Гарри смотрит на него, разинув рот, усталый и розовощекий, олицетворение чего-то между замешательством, и оцепенением, и ужасом, он просто смотрит прямо в глаза и ничего не делает.

– Пожалуйста, не уезжай. Хорошо? Я вернусь. Я вернусь и все исправлю, – тараторит Луи, потому что его слова ужасные, постыдные, жалкие.

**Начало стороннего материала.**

/-! ### Memory (R269) -/

/-- Goes on when every range has landed and none is marked, judged in order. -/
def Eff.ranges (s : State) (rs : List (Nat × Nat)) (wr : Bool) (k : Eff) : Eff :=
  let st := rs.map fun r => s.stagedAt s.cur.cor s.cur.vt s.me.stage r.1 r.2
  match st.find? (fun x => x != .ready) with
  | some (.marked va) => .trap s cSTAGE_FAULT (BitVec.ofNat 64 va) false wr
  | some _ => .stall s .staged
  | none => k

/-- The reads of some ranges are noted (R97). -/
def State.noteRanges (s : State) (rs : List (Nat × Nat)) : State :=
  rs.foldl (fun s r => s.noteRead s.cur.cor s.cur.vt s.me.stage r.1 r.2) s

/-- Writes ranges one after another, each needing its verge entries; the trap names the first that finds none. -/
def Eff.writeRanges (s0 : State) (ws : List (Nat × List Byte)) (k : State → Eff) : Eff :=
  match ws.foldl (fun (acc : Except Nat State) w =>
      match acc with
      | .error e => .error e
      | .ok s => if s.localRoom w.1 w.2.length then .ok (s.writeView w.1 w.2) else .error w.1) (.ok s0) with
  | .error off => .trap s0 cDELTA_FULL (BitVec.ofNat 64 off) false true
  | .ok s => k s

/-- The elements of one sample's region as FP32. -/
def State.elements (s : State) (b : List Byte) (off : Nat) : List (BitVec 32) :=
  let es := cfgEsize b
  let bs := s.readView off (cfgBytes b)
  (List.range (cfgElems b)).map fun e =>
    let raw := ofLE ((bs.drop (es * e)).take es)
    if es = 4 then BitVec.ofNat 32 raw else (fl32 ((cfgFmt b).read false raw)).1

/-- An FP32 value as an element. -/
def encElem (b : List Byte) (v : BitVec 32) : Nat := ((cfgFmt b).round .rne false (f32 v)).1

/-- Elements as bytes. -/
def encElems (b : List Byte) (l : List (BitVec 32)) : List Byte := l.flatMap fun v => leBytes (cfgEsize b) (encElem b v)

/-! ### The computations -/

/-- y := fl32(c_j · K_j + y) over the terms (c_j, K_j), element by element (R272, R274). -/
def accumulateTerms (ts : List (BitVec 32 × List (BitVec 32))) (y : List (BitVec 32)) : List (BitVec 32) :=
  ts.foldl (fun y t => List.zipWith (fun k v => fma32 t.1 k v) t.2 y) y

/-- The stage-result elements of a sample. -/
def State.stageResults (s : State) (b : List Byte) (n smp : Nat) : List (List (BitVec 32)) :=
  (List.range n).map fun j => s.elements b (cfgK b j smp)

/-- The input of stage i of a sample (R272). -/
def State.stageInput (s : State) (b : List Byte) (i smp : Nat) : List (BitVec 32) :=
  let h := (s.seqCtx.slot smp).h
  accumulateTerms (List.zip ((List.range i).map fun j => mul32 h (cfgA b i j)) (s.stageResults b i smp))
    (s.elements b (cfgX b smp))

/-- One element's contribution to the error sum (R274). -/
def errorTerm (b : List Byte) (p : BitVec 64) (x xs er : BitVec 32) : BitVec 64 :=
  let m := if (f32 x).isNan || (f32 xs).isNan then XR.nan else if XR.lt (f32 x).abs (f32 xs).abs then (f32 xs).abs else (f32 x).abs
  let sc := (fl32 (XR.fma rmRNE (f32 (cfgF b 0x44)) m (f32 (cfgF b 0x40))).1).1
  let r := f32 (div32 er sc)
  (fl64 (XR.fma rmRNE r r (f64 p)).1).1

/-- x_new and the barrier lane of a sample, with the lane's flags (R274). -/
def State.finishSample (s : State) (b : List Byte) (smp : Nat) : List Byte × Word × Flags :=
  let h := (s.seqCtx.slot smp).h
  let n := cfgStages b
  let x := s.elements b (cfgX b smp)
  let ks := s.stageResults b n smp
  let xn := accumulateTerms (List.zip ((List.range n).map fun j => mul32 h (cfgB b j)) ks) x
  let er := accumulateTerms (List.zip ((List.range n).map fun j => mul32 h (cfgD b j)) ks) (x.map fun _ => 0)
  let xs := xn.map fun v => (fl32 ((cfgFmt b).read false (encElem b v))).1
  let p := (List.zip x (List.zip xs er)).foldl (fun p e => errorTerm b p e.1 e.2.1 e.2.2) 0
  let lane := toQ3232 (f64 p)
  (encElems b xn, lane.1, lane.2)
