/-- The cost of merging two neighbours. -/
def mergeCost (a b : Cand) : XR :=
  let x := f32 a.1
  let y := f32 b.1
  let d := if XR.eq x y then XR.zero false else r64 (XR.sub rmRNE x y).1
  mul64 (div64 (nat64 (a.2 * b.2)) (nat64 (a.2 + b.2))) (mul64 d d)

/-- The costs of a list's neighbours. -/
def mergeCosts : List Cand → List XR
  | a :: b :: r => mergeCost a b :: mergeCosts (b :: r)
  | _ => []

/-- The lowest position of least cost. -/
def leastCost (l : List XR) : Nat :=
  ((List.range l.length).find? fun i => l.all fun y => XR.le (l.getD i .nan) y).getD 0

/-- The value of a merged point: none where it is NaN. -/
def mergedValue (a b : Cand) : Option (BitVec 32) :=
  let x := f32 a.1
  let y := f32 b.1
  if XR.eq x y then some a.1
  else if x.isInf && y.isInf then none
  else if x.isInf then some a.1
  else if y.isInf then some b.1
  else some (fl32 (div64 (add64 (mul64 (nat64 a.2) x) (mul64 (nat64 b.2) y)) (nat64 (a.2 + b.2)))).1

/-- Merges at a position. -/
def mergeAt : Nat → List Cand → Option (List Cand)
  | 0, a :: b :: r => (mergedValue a b).map fun v => (v, a.2 + b.2) :: r
  | n + 1, a :: r => (mergeAt n r).map (a :: ·)
  | _, l => some l

/-- Merges until four points remain; `fuel` bounds the merges. -/
def mergeDown : Nat → List Cand → Option (List Cand)
  | 0, l => some l
  | f + 1, l =>
    if l.length ≤ 4 then some l
    else
      match mergeAt (leastCost (mergeCosts l)) l with
      | none => none
      | some l => mergeDown f l

/-- n / d rounded to the nearest integer, ties to even. -/
def roundDiv (n d : Nat) : Nat :=
  let q := n / d
  let r := n % d
  if d < 2 * r ∨ (2 * r = d ∧ q % 2 = 1) then q + 1 else q

/-- A weight renormalised against the largest. -/
def renormal (w top : Nat) : BitVec 16 :=
  if w = 0 then 0 else BitVec.ofNat 16 (if roundDiv (65535 * w) top = 0 then 1 else roundDiv (65535 * w) top)

/-- WARD condensation of sorted points. -/
def ward (l : List Cand) : DElem :=
  match mergeDown l.length l with
  | none => .nan
  | some l =>
    let top := (l.map Prod.snd).foldl max 0
    let last := (l.getLastD (0, 0)).1
    DElem.ofList ((l ++ List.replicate (4 - l.length) (last, 0)).map fun (p : Cand) => ⟨p.1, renormal p.2 top⟩)

/-- The points that share mass with quarter b: their values and the shared mass in quarters of a unit. -/
def quarter (l : List Cand) (total b : Nat) : List Cand :=
  let step (acc : Nat × List Cand) (p : Cand) : Nat × List Cand :=
    let lo := max (4 * acc.1) (b * total)
    let hi := min (4 * (acc.1 + p.2)) ((b + 1) * total)
    (acc.1 + p.2, if lo < hi then acc.2 ++ [(p.1, hi - lo)] else acc.2)
  (l.foldl step (0, [])).2

/-- The value of one quarter: none where it is NaN; of points that are zeros of both signs the first (assumption 94). -/
def quarterValue (l : List Cand) (total : Nat) : Option (BitVec 32) :=
  match l with
  | [] => some 0
  | p :: r =>
    if r.all fun q => XR.eq (f32 p.1) (f32 q.1) then some p.1
    else
      let infs := l.filter fun q => (f32 q.1).isInf
      match infs with
      | q :: qs => if qs.all fun x => (f32 x.1).sign == (f32 q.1).sign then some q.1 else none
      | [] =>
        let sum := l.foldl (fun acc q => add64 acc (mul64 (r64 (.fin false q.2 (-2))) (f32 q.1))) (XR.zero false)
        some (fl32 (div64 sum (r64 (.fin false total (-2))))).1

/-- QUANT condensation of sorted points. -/
def quant (l : List Cand) : DElem :=
  let total := (l.map Prod.snd).sum
  let vs := (List.range 4).map fun b => quarterValue (quarter l total b) total
  if vs.all Option.isSome then DElem.ofList (vs.map fun v => ⟨v.getD 0, 0xFFFF⟩) else .nan

/-- Condenses candidates in index order, under DSC.cmode. -/
def condense (cmode : Bool) (l : List Cand) : DElem :=
  let l := l.filter fun p => p.2 != 0
  if l.isEmpty then DElem.void
  else if l.any fun p => (f32 p.1).isNan then .nan
  else if cmode then quant (sortCands l) else ward (sortCands l)

/-! ### Pairing (R249) -/

/-- Point by point (R250). -/
def pointwise (f : XR → XR → XR × Flags) (a b : DElem) : DElem × Flags :=
  let ps := (a.toList.zip b.toList).map fun p => (point32 (f p.1.value p.2.value), p.1.w)
  ((DElem.ofList (ps.map fun p => ⟨p.1.1, p.2⟩)).canonical,
    ps.foldl (fun acc p => if p.2 = 0 then acc else acc ||| p.1.2) 0)

/-- Every point with every point (R251). -/
def fullPairing (cmode : Bool) (f : XR → XR → XR × Flags) (a b : DElem) : DElem × Flags :=
  let cs := a.toList.flatMap fun p => b.toList.map fun q => (point32 (f p.value q.value), p.w.toNat * q.w.toNat)
  (condense cmode (cs.map fun c => (c.1.1, c.2)), cs.foldl (fun acc c => if c.2 = 0 then acc else acc ||| c.1.2) 0)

Он пришел сюда, чтобы узнать, что на самом деле случилось с Лиамом, потому что Лиам пострадал —сильно пострадал—и вместо этого он выставил себя кретином, набросился на Гарри со своими жалкими любовными проблемами, и зачем?

Зачем он это делает? Почему он не может остановиться? Почему он вечно тонет в Гарри и не может адекватно думать? Почему он концентрируется на этой чуши, на этих ебаных собственных эмоциях вместо действительно важных вещей?

А может, это все же важно.

Он не знает.

Но что он знает точно – ему нужно съебывать отсюда как можно быстрее.

– Я вернусь, – как будто при наступающей лихорадке говорит он и захлопывает дверь, оставляя Гарри стоять в полутемноте с открытым ртом и широко открытыми мокрыми глазами.

**

То что сейчас еще ночь—или очень-очень раннее утро—до него дошло только у ворот университета.

Матернувшись, он повернулся и пошел в свою квартиру. Может быть поспать, может быть просто чай выпить, может посидеть в тишине. Но вернулся он только потому, что, во-первых, Зейн все еще был в госпитале, сидел и в одиночестве ждал приезда родителей Лиама, и во-вторых, Луи был не в состоянии сейчас разговаривать с Гарри.

Не тогда, когда он едва, блять, держится. Не тогда, когда он вывернул себя наизнанку, рассказал о всех чувствах, эмоциях и словах, которые не понимает. Сейчас есть более важные вещи.

Кроме того – сколько раз Гарри еще должен отвергнуть Луи, чтобы до того наконец дошло? (Видимо, дохуя.)

Погрязший в мыслях, он открывает дверь в квартиру, небо все еще черновато-синее, звезды уже не такие яркие, и очень слабый намек на солнечные лучи появляется на горизонте.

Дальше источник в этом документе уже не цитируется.